DDoS Vocabulary and Mathematics

Posted October 25th, 2012 by

Some language and math that come in handy when you talk about or fight Distributed Denial of Service…

Distributed Denial of Service: an attack that uses a number of attacking nodes that overwhelm the target with network, web, or application traffic.  DDoS implies 100 or more nodes attacking the same target, although just about everybody has their own threshold for what consitutes “distributed”.

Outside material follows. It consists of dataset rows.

-- ==== Sys2Proof/Machine/Program.lean ====
section
/-! DEFINITION. Assembler syntax and programs (30_encoding.md R89 to R91): a program is a list of host bus
accesses. -/

namespace Sys2Proof.Machine

/-- A command as text: the mnemonic, and the channel number if one stands there (30_encoding.md R89). -/
structure CommandText where
  mnemonic : String
  channel : Option Nat
  deriving DecidableEq, Repr

/-- The rows of the opcode map that a mnemonic, in upper or lower case, can name: its two spellings, the
word with CH = 0, and whether a channel follows (30_encoding.md R81, R89). -/
def mnemonicTable : List (String × String × Word × Bool) :=
  [("NOP", "nop", 0x00000000#32, false), ("NORM", "norm", 0x00000001#32, true),
   ("NORMI", "normi", 0x00000011#32, true), ("EST", "est", 0x00000002#32, false),
   ("PID", "pid", 0x00000003#32, false), ("PIDI", "pidi", 0x00000013#32, false),
   ("MAP", "map", 0x00000004#32, false), ("MAPI", "mapi", 0x00000014#32, false),
   ("TDELTA", "tdelta", 0x00000005#32, false), ("LOOP", "loop", 0x00000006#32, false)]

/-- The assembled word, `match OR (ch << 8)`; none for an assembly error: an unknown mnemonic, a missing or
surplus channel, a channel outside 0..7 (30_encoding.md R89). -/
def assemble (c : CommandText) : Option Word :=
  match mnemonicTable.find? (fun r => c.mnemonic == r.1 || c.mnemonic == r.2.1) with
  | none => none
  | some (_, _, word, takesChannel) =>
    match takesChannel, c.channel with
    | false, none => some word
    | true, some ch => if ch < 8 then some (word ||| (BitVec.ofNat 32 ch <<< 8)) else none
    | _, _ => none

/-- A value of a `wr` statement (30_encoding.md R90). -/
inductive Value where
  /-- An integer, as its 32 low bits (DESIGN CHOICE, log 13). -/
  | int (z : Int)
  /-- A hexadecimal word. -/
  | hex (w : Word)
  /-- `f32(x)` for the decimal x = ±digits * 10^exp10: the binary32 value nearest x. DESIGN CHOICE (log 13):
  halfway decimals tie to even, an overflow is infinite, and the sign written is kept where the value is a zero,
  so -0.0 and a negative decimal that rounds to zero give 0x80000000. -/
  | f32 (neg : Bool) (digits : Nat) (exp10 : Int)
  deriving DecidableEq, Repr

/-- The word a value stands for (30_encoding.md R90; DESIGN CHOICE where the rule leaves it open: the range of
an integer, ties, overflow and the sign of a zero of `f32(x)`, log 13). -/
def Value.toWord : Value → Word
  | .int z => BitVec.ofInt 32 z
  | .hex w => w
  | .f32 neg digits exp10 =>
    Binary32.ofRatio neg (digits * 10 ^ exp10.toNat) (10 ^ (-exp10).toNat)

/-- The statement forms of 30_encoding.md R90. -/
inductive Stmt where
  /-- `wr NAME, value`. -/
  | wr (r : Reg) (v : Value)
  /-- `rd NAME`. -/
  | rd (r : Reg)
  /-- `cmd C`. -/
  | cmd (c : CommandText)
  deriving DecidableEq, Repr

/-- The bus access of a statement; none where its command is an assembly error (30_encoding.md R90). -/
def Stmt.access : Stmt → Option Access
  | .wr r v => some ⟨.write v.toWord, r.offset, 4⟩
  | .rd r => some ⟨.read, r.offset, 4⟩
  | .cmd c => (assemble c).map commandWrite

/-- The pseudo-instructions of 30_encoding.md R91. The bounds of `setcal` are 16-bit words: the rule gives no
operand range and no error, and the model admits no bound outside 0..65535 (DESIGN CHOICE, log 13). -/
inductive Pseudo where
  | setcal (i : Chan) (min max : Half)
  | clrstatus
  | tick (t : Value)
  | normi (i : Chan) (raw : Value)
  | pidi (e dt : Value)
  | mapi (c : Value)
  | rdoffset
  deriving DecidableEq, Repr

/-- The expansions, the listed statements in order (30_encoding.md R91). -/
def Pseudo.expand : Pseudo → List Stmt
  | .setcal i min max => [.wr (.cal i) (.hex ((max.setWidth 32 <<< 16) ||| min.setWidth 32))]
  | .clrstatus => [.wr .status (.int 0xF)]
  | .tick t => [.wr .tickIn t, .cmd ⟨"TDELTA", none⟩]
  | .normi i raw => [.wr .opa raw, .cmd ⟨"NORMI", some i.val⟩]
  | .pidi e dt => [.wr .errIn e, .wr .dtIn dt, .cmd ⟨"PIDI", none⟩]
  | .mapi c => [.wr .corrIn c, .cmd ⟨"MAPI", none⟩]
  | .rdoffset => [.rd .offsetLo, .rd .offsetHi]

/-- The accesses of a program, in order; none if a statement does not assemble (30_encoding.md R90). -/
def programAccesses (p : List Stmt) : Option (List Access) := p.mapM Stmt.access

/-- The encoding of an access: the offset and data of a write, the offset of a read (30_encoding.md R90). -/
def Access.encoding (a : Access) : Nat × Option Word :=
  match a.kind with
  | .read => (a.off, none)
  | .write v => (a.off, some v)

/-- The host's next accesses are these, after what is already waiting, and the Sample Source writes nothing
while they run (a program's start in 95_test_vectors.md; log 1). -/
def State.enqueue (s : State) (as : List Access) : State :=
  { s with pending := s.pending ++ as.map (fun a => .access a Window.quiet) }

end Sys2Proof.Machine
end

Command and Control (C2): how the attackers get instructions to the attacking nodes.  This could be automated in the case of a botnet (and probably what defines a botnet if you think about it too hard) or done manually as in the case of some booter scripts, or, as in the case of hacktivists, done with IRC, flyers, manifestos, and forums.  Different C2 has different strengths and weaknesses.

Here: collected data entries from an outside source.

-- ==== Sys2Proof/Laws/Config.lean ====
section
/-! SUPPORT. What is known of the weights: the constraints of 00_scope.md R6, whatever the open parameter
is. -/

namespace Sys2Proof.Config

theorem defaultWeights_ok : WeightsOk defaultWeights := by decide

/-- The weights meet 00_scope.md R6. -/
theorem weights_ok : WeightsOk weights := by
  unfold weights
  split
  · assumption
  · exact defaultWeights_ok

/-- Sign symmetry, channel by channel. -/
theorem weights_rev (i : Chan) : (weights[i]).toInt = -(weights[i.rev]).toInt := weights_ok.1 i

end Sys2Proof.Config
end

Node: a unique IP address that is participating in a DDoS. Not to be confused with node.js.  =)

Lethality: The lethality of a DDoS is a function of the number of attacking nodes times the average bandwidth per node with efficiency multipliers for how high in the technology stack that the attack goes (layer 3/4 versus 5-7) and if the nodes all attack at the same time (determined by the quality of the attacker’s command and control (C2) ).  It really is a brute force numbers game for the most part.

Average Bandwidth:

  • Home users in US: 1-2 Mbps
  • Home users in South America, Africa, South Asia: .5 Mbps
  • Home users in South Korea, Japan: 5Mbps
  • Virtual Private Server: 100Mbps
  • Core Routers: 1000Mbps and up

Number of Nodes: divide the total bandwidth of attack traffic received by the average node bandwidth to determine how many attacking nodes there are.  So, for example, a hacktivist army attacking a site and bringing 2Gbps of attack traffic has around 2,000-4,000 participants.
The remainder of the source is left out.